--- Problem statement ---
The response should consist of the records, reproduced exactly.

####################

theorem Dev.drStartStage_keeps (d : Dev) (s : Nat) : Keeps ⟨false, [F.TB_STG_RUN_run, F.PG_STAT_out_high, F.PG_STAT_out_low, F.PG_STAT_trip_hold, F.SH_CAL_CTRL_busy, F.SH_CAL_CTRL_status, F.CV_STAT_urgent, F.SC_TM_STAT_last_status, F.SC_TM_CNT_refusals, F.SC_CH_STAT_last_status, F.SC_LV_STAT_last_status, F.SC_DR_STAT_state, F.SC_DR_STAT_last_status, F.SC_DR_STAT_token, F.SC_ABS_LEFT_expired, F.SC_ABS_LEFT_awaiting, F.HI_QP_CTRL_draining, F.HI_QP_FLAGS_in_flight, F.CN_STAT_slots, F.FLT_STAT_lost, F.FLT_LOST], [.tb, .pp, .sh, .cv, .be, .dr, .sc, .hi, .cn, .flt]⟩ d (Dev.drStartStage d s) := by
  unfold Dev.drStartStage
  repeat' (first
    | with_reducible exact Keeps.refl _ _
    | decide +kernel
    | with_reducible assumption
    | lift_lets
    | (intro x; first | (refine Keeps.cut (d0 := d) (d1 := x) ?_ ?_; (on_goal 1 => subst x); (on_goal 2 => (intro _; clear_value x))) | subst x)
    | (apply Keeps.step; with_reducible apply Dev.startStage_keeps)
    | (apply Keeps.step; with_reducible apply Dev.drGo_keeps)
    | (apply Keeps.step; with_reducible apply Dev.onDr_keeps)
    | (apply Keeps.step; with_reducible apply Dev.drFinish_keeps)
    | (apply Keeps.step; with_reducible apply Dev.drTry_keeps)
    | (apply Keeps.step; with_reducible apply Dev.drMove_keeps)
    | (with_reducible apply Keeps.ite <;> intro _)
    | split
    | beta_reduce)

theorem execSequencerStageStart_runs (t : Nat) (k : Fin 21) (s : State) :
    Runs ⟨false, [F.TB_STG_RUN_run, F.PG_STAT_out_high, F.PG_STAT_out_low, F.PG_STAT_trip_hold, F.SH_CAL_CTRL_busy, F.SH_CAL_CTRL_status, F.CV_STAT_urgent, F.SC_TM_STAT_last_status, F.SC_TM_CNT_refusals, F.SC_CH_STAT_state, F.SC_CH_STAT_active, F.SC_CH_STAT_last_status, F.SC_LV_STAT_state, F.SC_LV_STAT_active, F.SC_LV_STAT_last_status, F.SC_DR_STAT_state, F.SC_DR_STAT_last_status, F.SC_DR_STAT_token, F.SC_ABS_LEFT_expired, F.SC_ABS_LEFT_awaiting, F.HI_QP_CTRL_draining, F.HI_QP_FLAGS_in_flight, F.CN_STAT_slots, F.FLT_STAT_lost, F.FLT_LOST], [.tb, .pp, .sh, .cv, .be, .ch, .dr, .sc, .hi, .cn, .flt]⟩ t s (execSequencerStageStart t k s) := by
  unfold execSequencerStageStart
  refine Runs.of fun d => ?_
  repeat' (first
    | with_reducible exact Keeps.refl _ _
    | decide +kernel
    | (apply Keeps.step; with_reducible apply Dev.tmStartSet_keeps)
    | (apply Keeps.step; with_reducible apply Dev.chStartStage_keeps)
    | (apply Keeps.step; with_reducible apply Dev.lvStartStage_keeps)
    | (apply Keeps.step; with_reducible apply Dev.drStartStage_keeps)
    | (with_reducible apply Keeps.ite <;> intro _)
    | split)

end Sys2Proof.Machine
end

####################

--- Written response ---
theorem Dev.drStartStage_keeps (d : Dev) (s : Nat) : Keeps ⟨false, [F.TB_STG_RUN_run, F.PG_STAT_out_high, F.PG_STAT_out_low, F.PG_STAT_trip_hold, F.SH_CAL_CTRL_busy, F.SH_CAL_CTRL_status, F.CV_STAT_urgent, F.SC_TM_STAT_last_status, F.SC_TM_CNT_refusals, F.SC_CH_STAT_last_status, F.SC_LV_STAT_last_status, F.SC_DR_STAT_state, F.SC_DR_STAT_last_status, F.SC_DR_STAT_token, F.SC_ABS_LEFT_expired, F.SC_ABS_LEFT_awaiting, F.HI_QP_CTRL_draining, F.HI_QP_FLAGS_in_flight, F.CN_STAT_slots, F.FLT_STAT_lost, F.FLT_LOST], [.tb, .pp, .sh, .cv, .be, .dr, .sc, .hi, .cn, .flt]⟩ d (Dev.drStartStage d s) := by
  unfold Dev.drStartStage
  repeat' (first
    | with_reducible exact Keeps.refl _ _
    | decide +kernel
    | with_reducible assumption
    | lift_lets
    | (intro x; first | (refine Keeps.cut (d0 := d) (d1 := x) ?_ ?_; (on_goal 1 => subst x); (on_goal 2 => (intro _; clear_value x))) | subst x)
    | (apply Keeps.step; with_reducible apply Dev.startStage_keeps)
    | (apply Keeps.step; with_reducible apply Dev.drGo_keeps)
    | (apply Keeps.step; with_reducible apply Dev.onDr_keeps)
    | (apply Keeps.step; with_reducible apply Dev.drFinish_keeps)
    | (apply Keeps.step; with_reducible apply Dev.drTry_keeps)
    | (apply Keeps.step; with_reducible apply Dev.drMove_keeps)
    | (with_reducible apply Keeps.ite <;> intro _)
    | split
    | beta_reduce)

theorem execSequencerStageStart_runs (t : Nat) (k : Fin 21) (s : State) :
    Runs ⟨false, [F.TB_STG_RUN_run, F.PG_STAT_out_high, F.PG_STAT_out_low, F.PG_STAT_trip_hold, F.SH_CAL_CTRL_busy, F.SH_CAL_CTRL_status, F.CV_STAT_urgent, F.SC_TM_STAT_last_status, F.SC_TM_CNT_refusals, F.SC_CH_STAT_state, F.SC_CH_STAT_active, F.SC_CH_STAT_last_status, F.SC_LV_STAT_state, F.SC_LV_STAT_active, F.SC_LV_STAT_last_status, F.SC_DR_STAT_state, F.SC_DR_STAT_last_status, F.SC_DR_STAT_token, F.SC_ABS_LEFT_expired, F.SC_ABS_LEFT_awaiting, F.HI_QP_CTRL_draining, F.HI_QP_FLAGS_in_flight, F.CN_STAT_slots, F.FLT_STAT_lost, F.FLT_LOST], [.tb, .pp, .sh, .cv, .be, .ch, .dr, .sc, .hi, .cn, .flt]⟩ t s (execSequencerStageStart t k s) := by
  unfold execSequencerStageStart
  refine Runs.of fun d => ?_
  repeat' (first
    | with_reducible exact Keeps.refl _ _
    | decide +kernel
    | (apply Keeps.step; with_reducible apply Dev.tmStartSet_keeps)
    | (apply Keeps.step; with_reducible apply Dev.chStartStage_keeps)
    | (apply Keeps.step; with_reducible apply Dev.lvStartStage_keeps)
    | (apply Keeps.step; with_reducible apply Dev.drStartStage_keeps)
    | (with_reducible apply Keeps.ite <;> intro _)
    | split)

end Sys2Proof.Machine
end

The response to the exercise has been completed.